Chunked prefill

Prefill is compute-bound; decode is memory-bound. Serialize them and you saturate one bottleneck at a time. Pack them in one fused pass and you fire both engines simultaneously.

The bottleneck table you already know

Lesson 01 noted, and lesson 08 dramatized, that the two phases of inference have opposite limits:

phase	FLOPs / step	HBM bytes / step	bottleneck
prefill (T tokens)	O(T²) per layer	O(T) for weights + activations	compute
decode (1 token)	O(t) per layer	O(t) — full KV read	memory

Run them on the same GPU back-to-back: while prefill is grinding through matmuls, the HBM bandwidth lane is sitting at 10% utilization. While the in-flight decoders are streaming KV out of HBM, the tensor cores are sitting at 5% utilization. You bought the GPU; you're using half of it.

The idea

Two moves:

Break each prefill into fixed-size chunks (say 512 tokens). The math is unchanged — attention still attends within the prompt — but the work is now in 512-token bites instead of one 4096-token block.
Within a single fused forward pass, pack a mix of (decode-step tokens, prefill-chunk tokens) up to a token budget. One step, one kernel launch, two workloads.

Because prefill chunks are FLOP-heavy and decode steps are HBM-heavy, batching them complements the GPU's two scarce resources. The two phases hide each other's latency in the same step.

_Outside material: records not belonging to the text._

-- ==== Sys2Proof/Laws/State.lean ====
section
/-! SUPPORT. Reading a field after an update of State: one lemma per field and update, and the bays as `State.bay`
reads them. -/

namespace Sys2Proof.Machine

variable (s : State)

/-! ## setBay -/

@[simp] theorem setBay_clock (b : BayId) (x : Bay) : (s.setBay b x).clock = s.clock := rfl
@[simp] theorem setBay_phase (b : BayId) (x : Bay) : (s.setBay b x).phase = s.phase := rfl
@[simp] theorem setBay_cause (b : BayId) (x : Bay) : (s.setBay b x).cause = s.cause := rfl
@[simp] theorem setBay_bays (b : BayId) (x : Bay) : (s.setBay b x).bays = putBay s.bays b x := rfl
@[simp] theorem setBay_arbiter (b : BayId) (x : Bay) : (s.setBay b x).arbiter = s.arbiter := rfl
@[simp] theorem setBay_motion (b : BayId) (x : Bay) : (s.setBay b x).motion = s.motion := rfl
@[simp] theorem setBay_policy (b : BayId) (x : Bay) : (s.setBay b x).policy = s.policy := rfl
@[simp] theorem setBay_supply (b : BayId) (x : Bay) : (s.setBay b x).supply = s.supply := rfl
@[simp] theorem setBay_link (b : BayId) (x : Bay) : (s.setBay b x).link = s.link := rfl
@[simp] theorem setBay_notices (b : BayId) (x : Bay) : (s.setBay b x).notices = s.notices := rfl
@[simp] theorem setBay_faults (b : BayId) (x : Bay) : (s.setBay b x).faults = s.faults := rfl
@[simp] theorem setBay_inputs (b : BayId) (x : Bay) : (s.setBay b x).inputs = s.inputs := rfl
@[simp] theorem setBay_drawn (b : BayId) (x : Bay) : (s.setBay b x).drawn = s.drawn := rfl
@[simp] theorem setBay_inFlight (b : BayId) (x : Bay) : (s.setBay b x).inFlight = s.inFlight := rfl
@[simp] theorem setBay_pending (b : BayId) (x : Bay) : (s.setBay b x).pending = s.pending := rfl

/-! ## mapBay -/

@[simp] theorem mapBay_clock (b : BayId) (f : Bay → Bay) : (s.mapBay b f).clock = s.clock := rfl
@[simp] theorem mapBay_phase (b : BayId) (f : Bay → Bay) : (s.mapBay b f).phase = s.phase := rfl
@[simp] theorem mapBay_cause (b : BayId) (f : Bay → Bay) : (s.mapBay b f).cause = s.cause := rfl
@[simp] theorem mapBay_bays (b : BayId) (f : Bay → Bay) : (s.mapBay b f).bays = putBay s.bays b (f (s.bay b)) := rfl
@[simp] theorem mapBay_arbiter (b : BayId) (f : Bay → Bay) : (s.mapBay b f).arbiter = s.arbiter := rfl
@[simp] theorem mapBay_motion (b : BayId) (f : Bay → Bay) : (s.mapBay b f).motion = s.motion := rfl
@[simp] theorem mapBay_policy (b : BayId) (f : Bay → Bay) : (s.mapBay b f).policy = s.policy := rfl
@[simp] theorem mapBay_supply (b : BayId) (f : Bay → Bay) : (s.mapBay b f).supply = s.supply := rfl
@[simp] theorem mapBay_link (b : BayId) (f : Bay → Bay) : (s.mapBay b f).link = s.link := rfl
@[simp] theorem mapBay_notices (b : BayId) (f : Bay → Bay) : (s.mapBay b f).notices = s.notices := rfl
@[simp] theorem mapBay_faults (b : BayId) (f : Bay → Bay) : (s.mapBay b f).faults = s.faults := rfl
@[simp] theorem mapBay_inputs (b : BayId) (f : Bay → Bay) : (s.mapBay b f).inputs = s.inputs := rfl
@[simp] theorem mapBay_drawn (b : BayId) (f : Bay → Bay) : (s.mapBay b f).drawn = s.drawn := rfl
@[simp] theorem mapBay_inFlight (b : BayId) (f : Bay → Bay) : (s.mapBay b f).inFlight = s.inFlight := rfl
@[simp] theorem mapBay_pending (b : BayId) (f : Bay → Bay) : (s.mapBay b f).pending = s.pending := rfl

Why this works · the arithmetic

Let a step process N tokens total. The kernel's wall time is roughly:

t_step ≈ max(N · c_compute, KV_bytes_read · c_HBM) + launch_overhead

For a pure decode step: N is small (1 per active sequence), the right term dominates. For a pure prefill of a long prompt: N is large, the left term dominates. Stack a prefill chunk on top of N_decode decode tokens in one step: HBM bandwidth runs at near 100% on behalf of the decoders, and the same tensor cores run at near 100% on behalf of the prefill chunk. The two costs are added in a max, not a sum.

Scheduler, in 12 lines

budget_left = TOKEN_BUDGET           # e.g. 2048

# 1. Decodes go first — each needs exactly 1 slot, none can be split.
tasks = []
for r in active_decoders:
    tasks.append(DecodeTask(r, 1))
    budget_left -= 1

# 2. Fill remaining budget with chunks from waiting prefills.
for r in waiting_prefills:
    if budget_left == 0: break
    chunk = min(budget_left, r.prefill_left)
    tasks.append(PrefillTask(r, chunk))
    r.prefill_left -= chunk
    budget_left -= chunk
    if r.prefill_left == 0:
        r.move_to_decoding()       # next step, this request joins active_decoders

run_fused_forward(tasks)

That's the entire algorithm. Real vLLM adds priorities, SLO awareness, and per-sequence limits, but the skeleton is right.

The fused kernel shape

Tasks are concatenated along a flat token dim:

X:           (sum_of_task_tokens, d)        # packed input embeddings

# Per-task metadata, length = n_tasks
seq_start:   (n_tasks,)                     # where each task starts in X
seq_len:     (n_tasks,)                     # how many tokens this task owns
block_table: list of block-id arrays        # paged KV (see lesson 02)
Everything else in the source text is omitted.